Ade's literary reputation rests upon his achievements as a great humorist of American character during an important era in American history. The 1890's marked the first large migration from the countryside to burgeoning cities like Chicago, where, in fact, Ade produced his best fiction. He was a practicing realist during the Age of (William Dean) Howells and a local colorist of Chicago and the Midwest. His work constitutes a vast comedy of Midwestern manners and, indeed, a comedy of late 19th century American manners.
Ade's fiction dealt consistently with the "little man," the common, undistinguished, average American, usually a farmer or lower middle class citizen (he sometimes skewered women too, especially women with laughable social pretensions).
Ade's followed in the footsteps of his idol Mark Twain by making expert use of the American language. In his unique "Fables in Slang," (1899) which purveyed not so much slang as the American colloquial vernacular, Ade pursued an effectively genial satire notable for its scrupulous objectivity. Ade's regular practice in the best fables is to present a little drama incorporating concrete, specific evidence with which he implicitly indicts the object of his satire-- always a type (e.g., the social climber). The fable's actual moral is nearly always implicit, though he liked to tack on a mock, often ironic moral (e.g., "Industry and perseverance bring a sure reward").

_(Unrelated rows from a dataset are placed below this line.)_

-- ==== Sys2Proof/Machine/Outputs.lean ====
section
/-! DEFINITION. The output events (spec/44_output_events.md): EMIT_FRAME, EMIT_DIAG, and the beats of a
frame on the `out_*` port (R254). -/

namespace Sys2Proof.Machine

/-- A length as the 32-bit field of a beat (R254). -/
def lengthField (n : Nat) : Word := BitVec.ofNat 32 n

/-- `FRAME_BEGIN`, kind 0. -/
def frameBeginBeat (pf : ParsedFrame) : Beat :=
  ⟨0, (0 : BitVec 96) ++ lengthField pf.points.length ++ pf.numDetectedObj ++ pf.frameNumber⟩

/-- `POINT`, kind 1: `x` in bits 31:0, `noise` in bits 191:160. -/
def pointBeat (p : RadarPoint) : Beat := ⟨1, p.noise ++ p.snr ++ p.doppler ++ p.z ++ p.y ++ p.x⟩

/-- `RANGE_BEGIN`, kind 2. -/
def rangeBeginBeat (bins : List Word) : Beat := ⟨2, (0 : BitVec 160) ++ lengthField bins.length⟩

/-- `RANGE_BIN`, kind 3. -/
def rangeBinBeat (bin : Word) : Beat := ⟨3, (0 : BitVec 160) ++ bin⟩

/-- `STATS`, kind 4. -/
def statsBeat (t : Stats) : Beat :=
  ⟨4, (0 : BitVec 64) ++ t.tempDig ++ t.tempPm ++ t.tempTx ++ t.tempRx ++ t.transmitOutTime
    ++ t.interFrameProcTime⟩

/-- `FRAME_END`, kind 5. -/
def frameEndBeat (pf : ParsedFrame) : Beat := ⟨5, (0 : BitVec 190) ++ pf.errorCode.code⟩

/-- The beats of the range profile: none when it is absent. -/
def rangeBeats : Option (List Word) → List Beat
  | none => []
  | some bins => rangeBeginBeat bins :: bins.map rangeBinBeat

/-- The beat of the statistics: none when they are absent. -/
def statsBeats : Option Stats → List Beat
  | none => []
  | some t => [statsBeat t]

/-- The beats of a Parsed Frame, in order (R254). -/
def frameBeats (pf : ParsedFrame) : List Beat :=
  frameBeginBeat pf :: (pf.points.map pointBeat ++ (rangeBeats pf.rangeProfile
    ++ (statsBeats pf.stats ++ [frameEndBeat pf])))

/-- `emit FRAME(pf)` (R251), and its beats offered on the port (R254). -/
def State.emitFrame (s : State) : State := (s.emit (.frame s.dec.pf)).offerBeats (frameBeats s.dec.pf)

/-- `diag_kind` of a diagnostic event (R256). -/
def diagKind (d : Diag) : BitVec 1 := (encodeDiag d).1

/-- `diag_info` of a diagnostic event (R256). -/
def diagInfo (d : Diag) : BitVec 64 := (encodeDiag d).2

/-- `EMIT_FRAME` (R251): the event carries the Parsed Frame as it stands. -/
def execEmitFrame (s : State) : Host.Outcome State Fault Refusal := .next s.emitFrame

/-- `EMIT_DIAG` (R256): the event, and no other change (R257). -/
def execEmitDiag (d : Diag) (s : State) : Host.Outcome State Fault Refusal :=
  .next (s.emit (.diag d))

end Sys2Proof.Machine
end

As a moralist who does not overtly moralize, who is all too aware of the ironies of what in his day was the modern world, George Ade was perhaps our first modern American humorist, paving the way for people such as Will Rogers to follow. The United States, in Ade's lifetime, underwent a great population shift and transfer from an agricultural to an industrial economy. Many felt the nation suffered the even more agonizing process of shifting values toward philistinism, greed, and dishonesty. Ade's prevalent practice is to record the pragmatic efforts of the little man to get along in such a world.
Ade was a playwright (see "Other Works") as well as an author, penning such stage works as Artie, The Sultan of Sulu (a musical comedy), The College Widow, The Fair Co-ed, and "The County Chairman." He wrote the first American play about football.
After twelve years in Chicago, he built a home near the town of Brook, Indiana (Newton County). It soon became known for hosting a campaign stop in 1908 by William Howard Taft, a rally for Theodore Roosevelt's Bull Moose Party in 1912, and a homecoming for returning soldiers and sailors in 1919.
George Ade is one of the American writers whose publications made him rich. When land values were inflated about the time of World War I, Ade was a millionaire. The Ross-Ade football stadium at Purdue University was built with his (and David E. Ross's) financial support. He also generously supported his college fraternity, Sigma Chi, leading a fund-raising campaign to endow the Sigma Chi mother house at the site of the fraternity's original establishment at Miami University. Ade is also famous among Sigma Chis as the author of The Sigma Chi Creed, written in 1929, one of the central documents of the fraternity's philosophies.
While Ade's writings fell out of public favor as America struggled through the Great Depression and the onslaught of World War II, his legacy lives on. Ade populated his writings with comedic characters lifted from the streets and front porches of small Midwestern towns and peppered the language with witty slang; characters and situations that can still be found in movies and television sitcoms. Ade's comedic style is just as popular today as it was when he introduced it over a hundred years ago. While Ade was never considered a high-brow literary writer or a fashionably caustic social critic, he succeeded in what he had set out to do, he made America laugh.